# Smoothing FFT result

I am trying to calculate the spectrum of Bremmstrahlung, which involves calculating the Fourier transformed acceleration. I am solving a non-linear ODE to numerically calculate the acceleration in the time domain. After taking the Fourier transformation using Numpy's fft, the resultant spectrum looks highly non-smooth and "non-physical" . I cannot paste the entire code so I am posting what I think is relevant snippet. Can someone point out what I am doing wrong?

Note: My acceleration is a function of two variables (beta, and b, the impact parameter), and I want to plot it for the different b, and in order to factor out the beta term I am just summing over all the values of acceleration for the different beta, for a given impact parameter b.

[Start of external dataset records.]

/-- The lines that a die could drop to make room for a line, all in its slice. -/
def victims (s : State) (die line : Nat) : List Nat :=
  ((s.mem.copies.filter (fun (p : Nat × Copy) => p.1 % 16 = die && sliceOf s die (p.1 / 16) = sliceOf s die line)).map (fun p => p.1 / 16)).filter
    (fun l => !s.mem.unforwarded l die && !s.mem.gaPending l die)

/-- The slice of a line has a place for it. -/
def lineFits (s : State) (die line : Nat) : Bool :=
  (s.mem.copy line die).valid != 0 ||
    decide ((s.mem.copies.filter (fun (p : Nat × Copy) => p.1 % 16 = die && sliceOf s die (p.1 / 16) = sliceOf s die line)).length < sliceLines)

/-- A place for a line in its slice: in a full one another line is dropped, the spec not saying which (log 14); none while every line of the
slice holds stores that are not at the home. -/
def State.takeLine (s : State) (die line : Nat) : Option State :=
  if lineFits s die line then some s
  else
    match victims s die line with
    | [] => none
    | v :: vs => some (s.took.modMem (fun m => m.setCopy (nth v (v :: vs) (s.freeChoice (vs.length + 1))) die {}))

/-- A die takes a line in, if it has a place and the line stays (R228). -/
def State.install (s : State) (die key line : Nat) : State :=
  if !lineStays s die line then s
  else
    match s.takeLine die line with
    | some s1 => s1.modMem (fun m => m.install die key line)
    | none => s

/-- A line of a slice that is being flushed is dropped with its last store (R257). -/
def dropFlushed (s : State) (line die : Nat) : State :=
  if lineStays s die line || s.mem.unforwarded line die || s.mem.gaPending line die then s else s.modMem (fun m => m.setCopy line die {})

/-- The copy of another key leaves a die that holds no store of it on its way (R254). -/
def dropClash (s : State) (line die key : Nat) : State :=
  if s.mem.keyClash line die key then s.modMem (fun m => m.invalidate line die) else s

/-! ### Reading through the state: free values where the spec leaves a value open -/

/-- The values that a read of an ack-lost byte may return (R232): the one before the lost store, the lost store's, and those of every later
store, the ones not yet at the home among them. None for any other byte. -/
def State.lostValues (s : State) (a : Nat) : List Byte :=
  match Sparse.get [] s.mem.lost a with
  | [] => []
  | l => l ++ s.mem.fwd.filterMap (fun st => if st.addr ≤ a then st.bytes[a - st.addr]? else none)

/-- One byte read by an agent of a die, or (no die) at the home; a lost location gives any of its values (R232). -/
def State.readByte (s : State) (die : Option Nat) (key a : Nat) : Except Nat (Byte × State) :=
  match s.lostValues a with
  | b :: bs => .ok (nth b (b :: bs) (s.freeChoice (bs.length + 1)), s.took)
  | [] =>
    match (match die with
      | some d => s.mem.dieByte d key a
      | none => s.mem.homeByte key a) with
    | .ok b => .ok (b, s)
    | .error c => .error c

/-- `n` bytes. -/
def State.readBytes (s : State) (die : Option Nat) (key a : Nat) : Nat → Except Nat (List Byte × State)
  | 0 => .ok ([], s)
  | n + 1 =>
    match s.readByte die key a with
    | .error c => .error c
    | .ok (b, s1) =>
      match State.readBytes s1 die key (a + 1) n with
      | .error c => .error c
      | .ok (bs, s2) => .ok (b :: bs, s2)

/-! ### On-chip memories -/

/-- Core scratchpad of a team (R187): `n` bytes from offset `o`. -/
def State.scrRead (s : State) (team o n : Nat) : List Byte :=
  (rangeFrom 0 n).map (fun i => Sparse.get 0#8 s.scr.core (team * 2 ^ 20 + o + i))

/-- Key of a core-scratchpad chamber (log 16). -/
def scrKey (team o : Nat) : Nat := 2 ^ 100 + team * 2 ^ 20 + o

/-- Put bytes in a table. -/
def putBytes (m : Sparse Byte) (k : Nat) : List Byte → Sparse Byte
  | [] => m
  | b :: bs => putBytes (Sparse.set 0#8 m k b) (k + 1) bs

/-- A write to a team's scratchpad spares a prediction: it touches none of its bytes (R302). -/
def ZeroTile.spared (team o n : Nat) (z : ZeroTile) : Bool :=
  z.team != team || z.blocks.all (fun k => decide (16 * k + 16 ≤ o) || decide (o + n ≤ 16 * k))

/-- Write a team's scratchpad: what reaches it after the team has exited is discarded (R189), predictions of the bytes too (R302). -/
def State.scrWrite (s : State) (team o : Nat) (bs : List Byte) : State :=
  if (s.team team).exited then s
  else
    { s with scr := { s.scr with core := putBytes s.scr.core (team * 2 ^ 20 + o) bs, zero := s.scr.zero.filter (ZeroTile.spared team o bs.length) }
             mem := s.mem.spoil (scrKey team o) bs.length }

/-- Area offset of byte `b` of lane `i`'s private slice (R192). -/
def laneOffset (i b : Nat) : Nat := 128 * (b / 4) + 4 * i + b % 4

/-- Lane-private bytes of a lane. -/
def State.laneRead (s : State) (grp i o n : Nat) : List Byte :=
  (rangeFrom o n).map (fun b => Sparse.get 0#8 s.scr.lane (grp * 2 ^ 20 + laneOffset i b))

/-- Write a lane's private slice. -/
def State.laneWrite (s : State) (grp i o : Nat) : List Byte → State
  | [] => s
  | b :: bs =>
    State.laneWrite (s.modScr (fun c =>
      { c with lane := Sparse.set 0#8 c.lane (grp * 2 ^ 20 + laneOffset i o) b })) grp i (o + 1) bs

/-- Key of a byte of a grid's die scratchpad (R194): the physical offset behind offset `o`. -/
def State.dieKey (s : State) (launch die o : Nat) : Nat :=
  die * 2 ^ 25 + nth 0 (Sparse.get [] s.scr.units (16 * launch + die)) (o / 2 ^ 20) * 2 ^ 20 + o % 2 ^ 20

/-- Bytes of a grid's die scratchpad on a die. -/
def State.dieRead (s : State) (launch die o n : Nat) : List Byte :=
  (rangeFrom o n).map (fun i => Sparse.get 0#8 s.scr.die (s.dieKey launch die i))

/-- Key of a die-scratchpad chamber (log 16). -/
def dieChamberKey (k : Nat) : Nat := 2 ^ 101 + k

Also my spectrum is Fourier transformed acceleration square times a constant factor (Larmor's formula)

'''
Fourier Transformation of the acceleration
'''
N = 2**8
sampling_frequency = 10
a_w_normalized = [[] for a in range(len(impact_parameter))]
a_w =[[] for a in range(len(impact_parameter))]
intensity_normalized = [[] for a in range(len(impact_parameter))]
acc_summed_over_velocity = []
intensity_summed_over_velocity =[]

for index,b in enumerate(impact_parameter):
acc_sum =[0 for x in range(N)]
intensity_sum = [0 for x in range(N)]
for j in range(len(velocity_z_component)):
#window_kaiser = signal.kaiser(N, 15)
#window_hann = signal.hann(N,sym=True)
window =1
fft_input = acc_normalized[index][j]*window
ft_acc_normalized = np.abs(np.fft.fft(fft_input,norm=None))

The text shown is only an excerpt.